A Brief History Of Contemporary Design Studio: Droog

Droog shop at Hôtel Droog  | © Droog
Droog shop at Hôtel Droog | © Droog
Photo of Tom Coggins
9 December 2016

During the 1990s Droog quickly amassed a large following due to its intuitive grasp of modern design and its eagerness to develop the field down previously unexplored avenues. Many of the company’s innovative, minimalistic products set new standards within the industry and helped shape contemporary design practices.

The company was established in 1993 by Renny Ramakers and Gijs Bakker as a platform for contemporary Dutch design. Later that year the pair presented a line of interior products made from prefabricated objects and repurposed industrial material at the Milan Furniture Fair. This collection was titled Droog (dry) due to its modest sensibilities and knowingly austere aesthetic.

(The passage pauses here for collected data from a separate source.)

theorem OnlyRegisters.afterOperand (s : State) (o : Operand8) : OnlyRegisters s (s.afterOperand o) := by
  rw [s.afterOperand_eq o]
  exact OnlyRegisters.of_eq rfl

theorem OnlyRegisters.popped (s : State) : OnlyRegisters s s.popped := by
  rw [s.popped_eq]
  exact OnlyRegisters.of_eq rfl

/-- HL moves, or nothing. -/
theorem OnlyRegisters.indirectStep {s u : State} (k : IndirectA) (h : OnlyRegisters s u) :
    OnlyRegisters s (indirectStep k u) := h.of_eq_right (by cases k <;> rfl)

/-! ## Stores -/

theorem OnlyStores.indirectStep {w : List Word} {s u : State} (k : IndirectA) (h : OnlyStores w s u) :
    OnlyStores w s (indirectStep k u) := h.of_eq_right (by cases k <;> rfl)

/-- R110: the operand (HL) read, then written. -/
theorem OnlyStores.modifyAtHL (s : State) (v : Byte) :
    OnlyStores [s.regs.hl] s ((s.afterOperand .atHL).setOperand .atHL v) := by
  have hstore := OnlyStores.poke (s.afterOperand .atHL) (s.afterOperand .atHL).regs.hl v
  rw [State.afterOperand_regs] at hstore
  have hread : s.afterOperand .atHL = { s with
      regs := (s.afterOperand .atHL).regs, pc := (s.afterOperand .atHL).pc, draws := (s.afterOperand .atHL).draws,
      stepCycles := (s.afterOperand .atHL).stepCycles } := by
    rw [s.afterOperand_eq .atHL]
  exact OnlyStores.of_eq_left hread (by simpa [State.setOperand] using hstore)

@[simp] theorem State.setOperand_atHL_regs (s : State) (v : Byte) : (s.setOperand .atHL v).regs = s.regs :=
  s.poke_regs _ v

/-! ## The byte registers a write leaves: `u` is the state after the instruction's reads and stores -/

theorem Regs.get8_set16_other (r : Regs) {x : R16} {y : R8} (v : Word) (h : y ∉ halves x) :
    (r.set16 x v).get8 y = r.get8 y := by
  cases x <;> cases y <;> first | rfl | simp [halves] at h

theorem Regs.get8_setStk_other (r : Regs) {x : R16Stk} {y : R8} (v : Word) (h : y ∉ halvesStk x) :
    (r.setStk x v).get8 y = r.get8 y := by
  cases x <;> cases y <;> first | rfl | simp [halvesStk] at h

@[simp] theorem Regs.setStk_sp (r : Regs) (x : R16Stk) (v : Word) : (r.setStk x v).sp = r.sp := by cases x <;> rfl

theorem Regs.setStk_f (r : Regs) {x : R16Stk} (v : Word) (h : x ≠ .af) : (r.setStk x v).f = r.f := by
  cases x <;> first | rfl | exact absurd rfl h

theorem Regs.set16_sp (r : Regs) {x : R16} (v : Word) (h : x ≠ .sp) : (r.set16 x v).sp = r.sp := by
  cases x <;> first | rfl | exact absurd rfl h

/-- F and SP are no byte registers of R110. -/
theorem Regs.get8_f_sp (r : Regs) (f : Flags) (sp : Word) (y : R8) :
    Regs.get8 { r with f := f, sp := sp } y = r.get8 y := by cases y <;> rfl

theorem SameRegsBut.nil {s u t : State} {f : Flags} {sp : Word} (hu : u.regs = s.regs)
    (ht : t.regs = { u.regs with f := f, sp := sp }) : SameRegsBut [] s t := by
  intro y _
  rw [ht, hu, Regs.get8_f_sp]

theorem SameRegsBut.set8 {s u t : State} {x : R8} {v : Byte} {f : Flags} (hu : u.regs = s.regs)
    (ht : t.regs = { u.regs.set8 x v with f := f }) : SameRegsBut [x] s t := by
  intro y hy
  rw [ht, hu]
  exact (Regs.get8_f_sp _ _ _ y).trans (Regs.get8_set8_other _ v (by simpa using hy))

theorem SameRegsBut.set16 {s u t : State} {x : R16} {v : Word} {f : Flags} (hu : u.regs = s.regs)
    (ht : t.regs = { u.regs.set16 x v with f := f }) : SameRegsBut (halves x) s t := by
  intro y hy
  rw [ht, hu]
  exact (Regs.get8_f_sp _ _ _ y).trans (Regs.get8_set16_other _ v hy)

/-- `42_loads.md` R237-R240: the (HL+) and (HL-) forms move HL as well. -/
theorem SameRegsBut.indirectStep {ds : List R8} {s u : State} (k : IndirectA) (h : SameRegsBut ds s u) :
    SameRegsBut (ds ++ halves .hl) s (indirectStep k u) := by
  intro y hy
  rw [List.mem_append, not_or] at hy
  obtain ⟨hds, hhl⟩ := hy
  have hmove : ∀ v, (u.setHL v).regs.get8 y = u.regs.get8 y := fun v => Regs.get8_set16_other u.regs v hhl
  cases k
  · exact h y hds
  · exact h y hds
  · exact (hmove _).trans (h y hds)
  · exact (hmove _).trans (h y hds)

@[simp] theorem indirectStep_sp (k : IndirectA) (s : State) : (indirectStep k s).regs.sp = s.regs.sp := by
  cases k <;> rfl

@[simp] theorem indirectStep_f (k : IndirectA) (s : State) : (indirectStep k s).regs.f = s.regs.f := by
  cases k <;> rfl

/-! ## The frame of a register write after a read that changed no register -/

section
variable {s u : State} (hu : OnlyRegisters s u) (hr : u.regs = s.regs)
include hu hr

/-- A byte register written, no flag. -/
theorem set8_frame (x : R8) (v : Byte) (n : Nat) :
    OnlyRegisters s ((u.set8 x v).took n) ∧ SameRegsBut [x] s ((u.set8 x v).took n) ∧
    ((u.set8 x v).took n).regs.sp = s.regs.sp ∧ ((u.set8 x v).took n).regs.f = s.regs.f :=
  ⟨hu.of_eq_right rfl, SameRegsBut.set8 hr rfl, by simp [hr], by simp [hr]⟩

/-- A byte register and the flags written. -/
theorem set8_setF_frame (x : R8) (v : Byte) (f : Flags) (n : Nat) :
    OnlyRegisters s (((u.set8 x v).setF f).took n) ∧ SameRegsBut [x] s (((u.set8 x v).setF f).took n) ∧
    (((u.set8 x v).setF f).took n).regs.sp = s.regs.sp :=
  ⟨hu.of_eq_right rfl, SameRegsBut.set8 hr rfl, by simp [hr]⟩

/-- The flags written alone. -/
theorem setF_frame (f : Flags) (n : Nat) :
    OnlyRegisters s ((u.setF f).took n) ∧ SameRegsBut [] s ((u.setF f).took n) ∧
    ((u.setF f).took n).regs.sp = s.regs.sp :=
  ⟨hu.of_eq_right rfl, SameRegsBut.nil hr rfl, by simp [hr]⟩

end

end Sys2Proof.Machine
end

section
/-! SUPPORT. The frames by family of instructions (`10_state.md` R25-R27): the 8-bit destinations. -/

namespace Sys2Proof.Machine

/-- R230, R231, R233, R331, R332: the loads of a register, RES and SET write it and no flag. -/
theorem exec_loadReg_frame {s t : State} {x : R8} {i : Instr}
    (hi : (∃ y, i = rowLd8 (.reg x) y) ∨ (∃ n, i = rowLdImm8 (.reg x) n) ∨ (∃ b, i = rowRes b (.reg x)) ∨
      ∃ b, i = rowSet b (.reg x)) (h : exec i s = .next t) :
    OnlyRegisters s t ∧ SameRegsBut [x] s t ∧ t.regs.sp = s.regs.sp ∧ t.regs.f = s.regs.f := by
  rcases hi with ⟨y, rfl⟩ | ⟨n, rfl⟩ | ⟨b, rfl⟩ | ⟨b, rfl⟩
  · rw [exec_ld (dst := .reg x) nofun] at h
    obtain ⟨-, -, rfl⟩ := opLd_eq_next h
    exact set8_frame (.afterOperand s y) (s.afterOperand_regs y) _ _ _
  · rw [exec_ldImm] at h
    obtain ⟨-, rfl⟩ := opLdImm_eq_next h
    exact set8_frame (.refl s) rfl _ _ _
  · rw [exec_res] at h
    obtain ⟨-, rfl⟩ := opRes_eq_next h
    exact set8_frame (.refl s) rfl _ _ _
  · rw [exec_set] at h
    obtain ⟨-, rfl⟩ := opSet_eq_next h
    exact set8_frame (.refl s) rfl _ _ _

After their successful debut, Ramakers and Bakker continued to collect items under the moniker Droog and decided to maintain a conceptual approach towards design. For the next ten years the company collaborated with many eminent Dutch designers and exhibited their work at trade events and galleries throughout the world.

Hotel Droog's entrance | © Franklin Heijnen / Flickr / Marcel Wanders: Knotted Chair, 1995 | © Droog / Photograph: Robaard/Theuwkens (Styling by Marjo Kranenborg, CMK) / Tejo Remy: Chest of Drawers, 1991 | © Droog / Photograph: Gerard van Hees

By the late 1990s Droog had launched several side projects including an experimental intuitive called Dry Tech which lead to the creation of Marcel Wander’s iconic ‘Knotted Chair’ and several other groundbreaking products. Due to its singular vision, Droog eventually became an internationally recognised brand and was partly responsible for the revival of Dutch design that occurred during this period.

In 2003 Ramakers and Bakker purchased a former textile factory in Amsterdam and converted it into their headquarters. This new site allowed them to develop deeper ties to the Dutch capital and gave Droog a permanent base of operations. Later on, Droog extended its building and constructed an onsite design store, gallery, restaurant and single suite hotel. Because of these expansions its headquarters was retitled Hotel Droog.

Today Droog remains dedicated to forward-thinking design and has branched into socially conscious urban research.